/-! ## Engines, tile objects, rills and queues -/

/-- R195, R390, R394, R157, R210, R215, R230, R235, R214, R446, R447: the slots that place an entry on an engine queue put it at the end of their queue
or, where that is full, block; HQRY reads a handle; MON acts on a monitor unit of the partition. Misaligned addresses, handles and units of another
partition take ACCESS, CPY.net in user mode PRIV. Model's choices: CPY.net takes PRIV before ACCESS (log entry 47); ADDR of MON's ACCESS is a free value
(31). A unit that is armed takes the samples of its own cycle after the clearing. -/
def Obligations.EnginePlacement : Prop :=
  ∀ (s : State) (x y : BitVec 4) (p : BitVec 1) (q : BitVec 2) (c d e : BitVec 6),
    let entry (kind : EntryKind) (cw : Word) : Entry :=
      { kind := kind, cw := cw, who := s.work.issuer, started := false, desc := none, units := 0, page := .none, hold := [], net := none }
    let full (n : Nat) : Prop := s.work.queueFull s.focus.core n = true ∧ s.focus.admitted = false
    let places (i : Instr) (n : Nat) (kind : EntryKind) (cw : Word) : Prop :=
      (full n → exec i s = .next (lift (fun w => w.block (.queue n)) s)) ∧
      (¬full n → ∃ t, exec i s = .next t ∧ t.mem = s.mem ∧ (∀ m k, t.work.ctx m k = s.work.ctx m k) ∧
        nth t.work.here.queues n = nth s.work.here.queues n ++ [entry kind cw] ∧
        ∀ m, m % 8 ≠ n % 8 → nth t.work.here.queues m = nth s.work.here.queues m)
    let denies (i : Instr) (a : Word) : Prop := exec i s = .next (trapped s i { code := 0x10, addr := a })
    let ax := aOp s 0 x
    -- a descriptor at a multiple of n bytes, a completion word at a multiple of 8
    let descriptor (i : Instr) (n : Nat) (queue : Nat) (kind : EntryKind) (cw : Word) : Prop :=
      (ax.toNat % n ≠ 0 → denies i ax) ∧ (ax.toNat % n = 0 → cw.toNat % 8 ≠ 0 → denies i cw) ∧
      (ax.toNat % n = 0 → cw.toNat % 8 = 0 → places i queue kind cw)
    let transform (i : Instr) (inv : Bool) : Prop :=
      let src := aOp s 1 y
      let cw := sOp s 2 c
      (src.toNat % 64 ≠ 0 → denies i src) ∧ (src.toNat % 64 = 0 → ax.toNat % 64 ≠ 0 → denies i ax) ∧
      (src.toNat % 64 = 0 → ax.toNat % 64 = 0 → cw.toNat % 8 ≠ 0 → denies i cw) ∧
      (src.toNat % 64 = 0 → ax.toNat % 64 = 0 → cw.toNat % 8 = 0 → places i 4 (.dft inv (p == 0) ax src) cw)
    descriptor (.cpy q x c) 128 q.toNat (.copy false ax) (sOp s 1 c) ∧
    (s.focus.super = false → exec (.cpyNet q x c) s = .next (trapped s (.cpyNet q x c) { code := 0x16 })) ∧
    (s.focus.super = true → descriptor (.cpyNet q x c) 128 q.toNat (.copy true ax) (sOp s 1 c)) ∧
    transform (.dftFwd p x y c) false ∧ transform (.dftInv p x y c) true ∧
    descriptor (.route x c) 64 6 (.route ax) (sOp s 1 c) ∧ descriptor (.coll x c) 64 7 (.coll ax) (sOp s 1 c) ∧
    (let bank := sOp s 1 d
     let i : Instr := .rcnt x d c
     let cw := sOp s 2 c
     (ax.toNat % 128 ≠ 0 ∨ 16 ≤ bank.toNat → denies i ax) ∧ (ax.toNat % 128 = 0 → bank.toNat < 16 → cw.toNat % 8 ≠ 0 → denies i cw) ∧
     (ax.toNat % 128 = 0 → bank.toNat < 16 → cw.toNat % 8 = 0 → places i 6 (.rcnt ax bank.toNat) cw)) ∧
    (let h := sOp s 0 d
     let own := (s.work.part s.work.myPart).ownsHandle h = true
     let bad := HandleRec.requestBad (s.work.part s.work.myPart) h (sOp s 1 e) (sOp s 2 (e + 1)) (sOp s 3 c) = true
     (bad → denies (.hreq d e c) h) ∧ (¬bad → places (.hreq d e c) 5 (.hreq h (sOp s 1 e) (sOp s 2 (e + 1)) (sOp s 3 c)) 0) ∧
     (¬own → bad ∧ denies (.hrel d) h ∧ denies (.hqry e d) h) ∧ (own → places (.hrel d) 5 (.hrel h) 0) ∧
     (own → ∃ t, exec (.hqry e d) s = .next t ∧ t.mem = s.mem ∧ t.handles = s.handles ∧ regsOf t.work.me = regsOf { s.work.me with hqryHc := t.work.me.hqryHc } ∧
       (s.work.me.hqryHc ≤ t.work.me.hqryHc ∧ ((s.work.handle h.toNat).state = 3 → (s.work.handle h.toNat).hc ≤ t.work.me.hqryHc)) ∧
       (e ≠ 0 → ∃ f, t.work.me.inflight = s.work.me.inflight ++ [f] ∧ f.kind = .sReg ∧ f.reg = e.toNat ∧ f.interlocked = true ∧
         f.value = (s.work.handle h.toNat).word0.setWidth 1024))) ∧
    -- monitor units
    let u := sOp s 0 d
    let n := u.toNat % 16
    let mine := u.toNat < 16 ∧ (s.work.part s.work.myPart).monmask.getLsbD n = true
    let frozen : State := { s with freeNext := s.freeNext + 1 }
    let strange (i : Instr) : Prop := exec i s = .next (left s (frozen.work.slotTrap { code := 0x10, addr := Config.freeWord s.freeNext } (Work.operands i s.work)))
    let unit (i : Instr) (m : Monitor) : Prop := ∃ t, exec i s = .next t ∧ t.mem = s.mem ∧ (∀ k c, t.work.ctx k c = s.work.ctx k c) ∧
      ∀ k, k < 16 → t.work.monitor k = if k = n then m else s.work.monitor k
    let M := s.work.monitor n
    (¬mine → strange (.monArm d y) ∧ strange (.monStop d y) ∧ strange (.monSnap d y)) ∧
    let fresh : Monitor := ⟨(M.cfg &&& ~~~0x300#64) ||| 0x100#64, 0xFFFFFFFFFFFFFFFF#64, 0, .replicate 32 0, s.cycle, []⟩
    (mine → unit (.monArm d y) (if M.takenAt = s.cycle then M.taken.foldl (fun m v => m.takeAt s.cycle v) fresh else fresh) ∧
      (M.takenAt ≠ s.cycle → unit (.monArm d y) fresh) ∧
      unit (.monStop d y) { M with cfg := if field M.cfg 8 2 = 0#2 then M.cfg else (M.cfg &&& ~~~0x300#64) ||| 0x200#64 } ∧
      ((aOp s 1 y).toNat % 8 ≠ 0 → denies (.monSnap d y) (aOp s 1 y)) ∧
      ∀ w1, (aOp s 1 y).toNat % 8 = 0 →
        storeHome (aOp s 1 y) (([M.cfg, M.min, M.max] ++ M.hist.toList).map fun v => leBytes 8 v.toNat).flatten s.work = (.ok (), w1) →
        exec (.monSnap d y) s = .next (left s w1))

◇ ◇ ◇ ◇

Problem statement: Would you transcribe the entries above exactly as they appear?

Written answer:
/-! ## Engines, tile objects, rills and queues -/

/-- R195, R390, R394, R157, R210, R215, R230, R235, R214, R446, R447: the slots that place an entry on an engine queue put it at the end of their queue
or, where that is full, block; HQRY reads a handle; MON acts on a monitor unit of the partition. Misaligned addresses, handles and units of another
partition take ACCESS, CPY.net in user mode PRIV. Model's choices: CPY.net takes PRIV before ACCESS (log entry 47); ADDR of MON's ACCESS is a free value
(31). A unit that is armed takes the samples of its own cycle after the clearing. -/
def Obligations.EnginePlacement : Prop :=
  ∀ (s : State) (x y : BitVec 4) (p : BitVec 1) (q : BitVec 2) (c d e : BitVec 6),
    let entry (kind : EntryKind) (cw : Word) : Entry :=
      { kind := kind, cw := cw, who := s.work.issuer, started := false, desc := none, units := 0, page := .none, hold := [], net := none }
    let full (n : Nat) : Prop := s.work.queueFull s.focus.core n = true ∧ s.focus.admitted = false
    let places (i : Instr) (n : Nat) (kind : EntryKind) (cw : Word) : Prop :=
      (full n → exec i s = .next (lift (fun w => w.block (.queue n)) s)) ∧
      (¬full n → ∃ t, exec i s = .next t ∧ t.mem = s.mem ∧ (∀ m k, t.work.ctx m k = s.work.ctx m k) ∧
        nth t.work.here.queues n = nth s.work.here.queues n ++ [entry kind cw] ∧
        ∀ m, m % 8 ≠ n % 8 → nth t.work.here.queues m = nth s.work.here.queues m)
    let denies (i : Instr) (a : Word) : Prop := exec i s = .next (trapped s i { code := 0x10, addr := a })
    let ax := aOp s 0 x
    -- a descriptor at a multiple of n bytes, a completion word at a multiple of 8
    let descriptor (i : Instr) (n : Nat) (queue : Nat) (kind : EntryKind) (cw : Word) : Prop :=
      (ax.toNat % n ≠ 0 → denies i ax) ∧ (ax.toNat % n = 0 → cw.toNat % 8 ≠ 0 → denies i cw) ∧
      (ax.toNat % n = 0 → cw.toNat % 8 = 0 → places i queue kind cw)
    let transform (i : Instr) (inv : Bool) : Prop :=
      let src := aOp s 1 y
      let cw := sOp s 2 c
      (src.toNat % 64 ≠ 0 → denies i src) ∧ (src.toNat % 64 = 0 → ax.toNat % 64 ≠ 0 → denies i ax) ∧
      (src.toNat % 64 = 0 → ax.toNat % 64 = 0 → cw.toNat % 8 ≠ 0 → denies i cw) ∧
      (src.toNat % 64 = 0 → ax.toNat % 64 = 0 → cw.toNat % 8 = 0 → places i 4 (.dft inv (p == 0) ax src) cw)
    descriptor (.cpy q x c) 128 q.toNat (.copy false ax) (sOp s 1 c) ∧
    (s.focus.super = false → exec (.cpyNet q x c) s = .next (trapped s (.cpyNet q x c) { code := 0x16 })) ∧
    (s.focus.super = true → descriptor (.cpyNet q x c) 128 q.toNat (.copy true ax) (sOp s 1 c)) ∧
    transform (.dftFwd p x y c) false ∧ transform (.dftInv p x y c) true ∧
    descriptor (.route x c) 64 6 (.route ax) (sOp s 1 c) ∧ descriptor (.coll x c) 64 7 (.coll ax) (sOp s 1 c) ∧
    (let bank := sOp s 1 d
     let i : Instr := .rcnt x d c
     let cw := sOp s 2 c
     (ax.toNat % 128 ≠ 0 ∨ 16 ≤ bank.toNat → denies i ax) ∧ (ax.toNat % 128 = 0 → bank.toNat < 16 → cw.toNat % 8 ≠ 0 → denies i cw) ∧
     (ax.toNat % 128 = 0 → bank.toNat < 16 → cw.toNat % 8 = 0 → places i 6 (.rcnt ax bank.toNat) cw)) ∧
    (let h := sOp s 0 d
     let own := (s.work.part s.work.myPart).ownsHandle h = true
     let bad := HandleRec.requestBad (s.work.part s.work.myPart) h (sOp s 1 e) (sOp s 2 (e + 1)) (sOp s 3 c) = true
     (bad → denies (.hreq d e c) h) ∧ (¬bad → places (.hreq d e c) 5 (.hreq h (sOp s 1 e) (sOp s 2 (e + 1)) (sOp s 3 c)) 0) ∧
     (¬own → bad ∧ denies (.hrel d) h ∧ denies (.hqry e d) h) ∧ (own → places (.hrel d) 5 (.hrel h) 0) ∧
     (own → ∃ t, exec (.hqry e d) s = .next t ∧ t.mem = s.mem ∧ t.handles = s.handles ∧ regsOf t.work.me = regsOf { s.work.me with hqryHc := t.work.me.hqryHc } ∧
       (s.work.me.hqryHc ≤ t.work.me.hqryHc ∧ ((s.work.handle h.toNat).state = 3 → (s.work.handle h.toNat).hc ≤ t.work.me.hqryHc)) ∧
       (e ≠ 0 → ∃ f, t.work.me.inflight = s.work.me.inflight ++ [f] ∧ f.kind = .sReg ∧ f.reg = e.toNat ∧ f.interlocked = true ∧
         f.value = (s.work.handle h.toNat).word0.setWidth 1024))) ∧
    -- monitor units
    let u := sOp s 0 d
    let n := u.toNat % 16
    let mine := u.toNat < 16 ∧ (s.work.part s.work.myPart).monmask.getLsbD n = true
    let frozen : State := { s with freeNext := s.freeNext + 1 }
    let strange (i : Instr) : Prop := exec i s = .next (left s (frozen.work.slotTrap { code := 0x10, addr := Config.freeWord s.freeNext } (Work.operands i s.work)))
    let unit (i : Instr) (m : Monitor) : Prop := ∃ t, exec i s = .next t ∧ t.mem = s.mem ∧ (∀ k c, t.work.ctx k c = s.work.ctx k c) ∧
      ∀ k, k < 16 → t.work.monitor k = if k = n then m else s.work.monitor k
    let M := s.work.monitor n
    (¬mine → strange (.monArm d y) ∧ strange (.monStop d y) ∧ strange (.monSnap d y)) ∧
    let fresh : Monitor := ⟨(M.cfg &&& ~~~0x300#64) ||| 0x100#64, 0xFFFFFFFFFFFFFFFF#64, 0, .replicate 32 0, s.cycle, []⟩
    (mine → unit (.monArm d y) (if M.takenAt = s.cycle then M.taken.foldl (fun m v => m.takeAt s.cycle v) fresh else fresh) ∧
      (M.takenAt ≠ s.cycle → unit (.monArm d y) fresh) ∧
      unit (.monStop d y) { M with cfg := if field M.cfg 8 2 = 0#2 then M.cfg else (M.cfg &&& ~~~0x300#64) ||| 0x200#64 } ∧
      ((aOp s 1 y).toNat % 8 ≠ 0 → denies (.monSnap d y) (aOp s 1 y)) ∧
      ∀ w1, (aOp s 1 y).toNat % 8 = 0 →
        storeHome (aOp s 1 y) (([M.cfg, M.min, M.max] ++ M.hist.toList).map fun v => leBytes 8 v.toNat).flatten s.work = (.ok (), w1) →
        exec (.monSnap d y) s = .next (left s w1))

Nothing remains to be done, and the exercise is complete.